## What is being asked
In the material below, find each line with the word "exact" and list it.
*** Opening Stored data ***
/-- Settles O19: WRITE_ABORT leaves the mode `Done` on a block that is still live, so the next step is R112's. -/
theorem abortReturnsToIdle : Obligations.AbortReturnsToIdle :=
  fun _ hl => ⟨_, exec_of_live hl .writeAbort, rfl, rfl, rfl, StepCase.exec_eq (.idle rfl) hl⟩

end Sys2Proof.Machine
end

section
/-! SUPPORT. The receive engine: what READ_SINK does in each case of its rule (42_receive.md R141 to R149), and the
block after some data samples of a byte (R147) and after the line image of a message (R152). -/

namespace Sys2Proof.Machine

/-! ### A case of its rule says what READ_SINK does -/

theorem startBitCase_low_full {s : State} (hc : s.cfg.inCap ≤ s.inp.i) :
    startBitCase .low s = s.inpDone.respond 3#4 0 :=
  if_pos hc

theorem startBitCase_low_room {s : State} (hc : s.inp.i < s.cfg.inCap) :
    startBitCase .low s = (s.setInp ⟨.bits, s.inp.i, 1#8⟩).respond 0#4 0 :=
  if_neg (Nat.not_le_of_lt hc)

theorem startBitCase_high_message {s : State} (hi : 1 ≤ s.inp.i) :
    startBitCase .high s = (s.complete s.inp.i).inpDone.respond 1#4 s.inp.i :=
  if_pos hi

theorem startBitCase_high_noByte {s : State} (hi : s.inp.i = 0) : startBitCase .high s = s.respond 0#4 0 :=
  if_neg (by omega)

theorem takeDataBit_in {b : Level} {s : State} (hc : b = .high → s.inp.i < s.cfg.inCap) :
    takeDataBit b s = ((s.setMem .inp (orMem b s)).setInp (afterSample s.inp)).respond 0#4 0 := by
  cases b with
  | low => rfl
  | high => rw [takeDataBit, orIntoByte_high_in (hc rfl)]; rfl

/-- The cases of READ_SINK do not overlap: a case that holds is the one the command takes. -/
theorem SinkCase.exec_eq {b : Level} {s t : State} (h : SinkCase b s t) (hl : s.live) :
    exec (.readSink b) s = .next t := by
  rw [exec_of_live hl]
  congr 1
  cases h with
  | idle hm hb => simp only [execState, hm, hb]; rfl
  | noRoom hm hb hc =>
    simp only [execState, hm, hb]
    exact (startFrame_eq s).trans (startBitCase_low_full (Nat.le_of_eq hc))
  | start hm hb hc =>
    simp only [execState, hm, hb]
    exact (startFrame_eq s).trans (startBitCase_low_room hc)
  | message hm hb hi => simp only [execState, hm, hb, startBitCase_high_message hi]; rfl
  | noByte hm hb hi => simp only [execState, hm, hb, startBitCase_high_noByte hi]; rfl
  | full hm hb hc => simp only [execState, hm, hb, startBitCase_low_full hc]; rfl
  | nextByte hm hb hc => simp only [execState, hm, hb, startBitCase_low_room hc]; rfl
  | range hm hb hc => rw [execState_readSink_bits hm, hb, takeDataBit_high_out_of_range hc]
  | data hm hc => rw [execState_readSink_bits hm, takeDataBit_in hc, ← hm]; rfl
  | goodStop hm hb => simp only [execState, hm, hb]; rfl
  | badStop hm hb => simp only [execState, hm, hb]; rfl

/-! ### The buffer -/

/-- 42_receive.md R142: the clear covers the declared capacity, and nothing past it. -/
theorem read_cleared {s : State} (hw : s.inMem.wf = true) (a : Nat) :
    (cleared s).read a = if a < s.cfg.inCap then 0 else s.inMem.read a := by
  split_ifs with ha
  · rw [cleared, Memory.read_writeSeq_zero hw, List.length_replicate, if_pos ha, List.getD_replicate _ ha]
  · exact read_cleared_of_le hw (Nat.le_of_not_lt ha)

/-- 42_receive.md R147: the current byte after a sample, and every other byte. -/
theorem read_orMem {b : Level} {s : State} (hw : s.inMem.wf = true) (a : Nat) :
    (orMem b s).read a = if a = s.inp.i ∧ b = .high then s.inMem.read a ||| s.inp.mask else s.inMem.read a := by
  by_cases ha : a = s.inp.i
  · cases b with
    | low => simp [orMem]
    | high => simp [orMem, Memory.read_write hw, ha]
  · rw [read_orMem_of_ne hw ha, if_neg (mt And.left ha)]

theorem Memory.write_write {m : Memory} (hw : m.wf = true) (a : Nat) (v w : Byte) :
    (m.write a v).write a w = m.write a w := by
  have hv := Memory.write_wf hw a v
  refine Memory.ext_of_read (Memory.write_wf hv a w) (Memory.write_wf hw a w) fun x => ?_
  rw [Memory.read_write hv, Memory.read_write hw, Memory.read_write hw]
  split_ifs <;> rfl

theorem Memory.write_read_self {m : Memory} (hw : m.wf = true) (a : Nat) : m.write a (m.read a) = m := by
  refine Memory.ext_of_read (Memory.write_wf hw a _) hw fun x => ?_
  rw [Memory.read_write hw]
  split_ifs with hx
  · rw [hx]
  · rfl

/-! ### Several READ_SINKs -/

theorem readSinks_append (l r : List Level) : readSinks (l ++ r) = readSinks l ++ readSinks r :=
  List.map_append

/-- One sample before the others. -/
theorem execAll_readSinks_cons {b : Level} {l : List Level} {s t : State} (h : exec (.readSink b) s = .next t) :
    execAll (readSinks (b :: l)) s = execAll (readSinks l) t :=
  execAll_cons h

/-- One sample after the others. -/
theorem execAll_readSinks_concat {b : Level} {l : List Level} {s t u : State}
    (h : execAll (readSinks l) s = .next t) (hb : exec (.readSink b) t = .next u) :
    execAll (readSinks (l ++ [b])) s = .next u := by
  rw [readSinks_append, execAll_append h]
  exact (execAll_readSinks_cons hb).trans (execAll_nil u)

/-! ### The data samples of a byte -/

/-- The first `n` data bits of a byte, the others 0. -/
def lowBits (v : Byte) (n : Nat) : Byte := (v.setWidth n).setWidth 8

theorem lowBits_zero (v : Byte) : lowBits v 0 = 0 :=
  BitVec.eq_of_toNat_eq (by simp [lowBits, Nat.mod_one])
*** Closing Stored data ***
## Result
    exact (startFrame_eq s).trans (startBitCase_low_full (Nat.le_of_eq hc))
    exact (startFrame_eq s).trans (startBitCase_low_room hc)
  · exact read_cleared_of_le hw (Nat.le_of_not_lt ha)
  exact (execAll_readSinks_cons hb).trans (execAll_nil u)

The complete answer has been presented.